The dorsal border (margo dorsalis; posterior border) begins above at the apex of the triangular subcutaneous surface at the back part of the olecranon, and ends below at the back of the styloid process; it is well-marked in the upper three-fourths, and gives attachment to an aponeurosis which affords a common origin to the flexor carpi ulnaris, the extensor carpi ulnaris, and the flexor digitorum profundus; its lower fourth is smooth and rounded. This border separates the medial from the dorsal surface.
The interosseous crest (crista interossea; external or interosseous border) begins above by the union of two lines, which converge from the extremities of the radial notch and enclose between them a triangular space for the origin of part of the Supinator; it ends below at the head of the ulna. Its upper part is sharp, its lower fourth smooth and rounded. This crest gives attachment to the interosseous membrane, and separates the volar from the dorsal surface.
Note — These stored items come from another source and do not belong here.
-- ==== Sys2Proof/Config.lean ====
section
/-! DEFINITION. The constants of the hardware (spec/00_scope.md R8, R9) and the free values: constants with no
body, of which nothing can be proved, one for each value the spec leaves unstated. -/

namespace Sys2Proof.Config

/-- R8: most channels in a stream. -/
def maxChannels : Nat := 4
/-- R8: most wavelet levels per channel. -/
def maxWavelets : Nat := 3
/-- R8: most bands in one level. -/
def maxBands : Nat := 4
/-- R8: most coded subbands per channel. -/
def maxSubbands : Nat := 10
/-- R8: entries of the expansion table. -/
def logTableSize : Nat := 4096
/-- R8: bytes of the sequence identifier. -/
def seqIdBytes : Nat := 16
/-- R9, D3: largest n of one bit read. -/
def maxReadBits : Nat := 32
/-- R9, D4: longest zero run at the start of a code word. -/
def ueMaxZeros : Nat := 12
/-- R9, D21: largest bits-per-component. -/
def bpcMax : Nat := 16
/-- R196: largest lowpass precision. -/
def lowpassPrecisionMax : Nat := 16
/-- R9, D21: FORMAT_TAGS, the set of recognised format tags (the spec's default; log 14). -/
def formatTags : List Nat := [4]
/-- R36, D38: largest sample depth of a destination image. -/
def destDepthMax : Nat := 16

/-- FREE VALUE (log 9). The quotient `a / 0`: `00_scope.md` R12 defines the quotient for a positive divisor only,
and an image sink used outside DECODE divides by `HDR.patternWidth`, which may be 0. -/
opaque quotientByZero : Nat → Nat

/-- FREE VALUE (log 9). The remainder `a mod 0`, as `quotientByZero`. -/
opaque remainderByZero : Nat → Nat

/-- FREE VALUE (log 10). What a u16 destination sample holds after a value outside 0..65535 is sent to it; the
spec argues such a value cannot occur (`43_level.md` R180) and states no narrowing for samples. -/
opaque oversizeSample : Int → BitVec 16

end Sys2Proof.Config
end

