-- ==== Sys2Proof/Machine/PlaneOps.lean ====
section
/-! DEFINITION. The coefficient plane's operations (spec/42_plane.md R151 to R157). -/

namespace Sys2Proof.Machine

/-- PL.CREATE (R151). -/
def planeCreate (width height : U16) : Op Plane := do
  failIf (width = 0 ∨ height = 0) .badDimensions (width.toNat * 65536 + height.toNat)
  let s ← get
  modify fun s => setNextBuf (s.nextBuf + 1) (setBufs (bufPut s.bufs s.nextBuf ⟨width.toNat * height.toNat, []⟩) s)
  pure ⟨some s.nextBuf, 0, width, height, width, true, s.epoch⟩

/-- PL.CLEAR (R155). -/
def planeClear (p : Plane) : Op Unit := do
  let _ ← checkDescriptor p
  forFrom 0 p.height.toNat fun y =>
    forFrom 0 p.width.toNat fun x => planeWrite p x y 0

/-- PL.VIEW (R156). -/
def planeView (p : Plane) (x0 y0 w h : U16) : Op Plane := do
  let _ ← checkDescriptor p
  failIf (w = 0 ∨ h = 0) .badDimensions (w.toNat * 65536 + h.toNat)
  failIf (x0.toNat + w.toNat > p.width.toNat ∨ y0.toNat + h.toNat > p.height.toNat) .planeBounds
    (x0.toNat * 65536 + y0.toNat)
  pure (viewOf p x0 y0 w h)

/-- PL.CREATE (R151). -/
def execPlCreate (width height : U16) (s : State) : Host.Outcome State Fault Refusal :=
  finish (do let p ← planeCreate width height; pure (.plane p)) s

/-- PL.CLEAR (R155). -/
def execPlClear (p : Plane) (s : State) : Host.Outcome State Fault Refusal := finishUnit (planeClear p) s

/-- PL.READ (R153). -/
def execPlRead (p : Plane) (x y : U16) (s : State) : Host.Outcome State Fault Refusal :=
  finish (do let v ← planeRead p x.toNat y.toNat; pure (.coef v)) s

/-- PL.WRITE (R154). -/
def execPlWrite (p : Plane) (x y : U16) (v : Coef) (s : State) : Host.Outcome State Fault Refusal :=
  finishUnit (planeWrite p x.toNat y.toNat v) s

/-- PL.VIEW (R156). -/
def execPlView (p : Plane) (x0 y0 w h : U16) (s : State) : Host.Outcome State Fault Refusal :=
  finish (do let v ← planeView p x0 y0 w h; pure (.plane v)) s

end Sys2Proof.Machine
end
The dorsal surface (facies dorsalis; posterior surface) directed backward and lateralward, is broad and concave above; convex and somewhat narrower in the middle; narrow, smooth, and rounded below. On its upper part is an oblique ridge, which runs from the dorsal end of the radial notch, downward to the dorsal border; the triangular surface above this ridge receives the insertion of the Anconæus, while the upper part of the ridge affords attachment to the supinator. Below this the surface is subdivided by a longitudinal ridge, sometimes called the perpendicular line, into two parts: the medial part is smooth, and covered by the extensor carpi ulnaris; the lateral portion, wider and rougher, gives origin from above downward to the Supinator, the abductor pollicis longus, the extensor pollicis longus, and the extensor indicis proprius.
The medial surface (facies medialis; internal surface) is broad and concave above, narrow and convex below. Its upper three-fourths give origin to the Flexor digitorum profundus; its lower fourth is subcutaneous.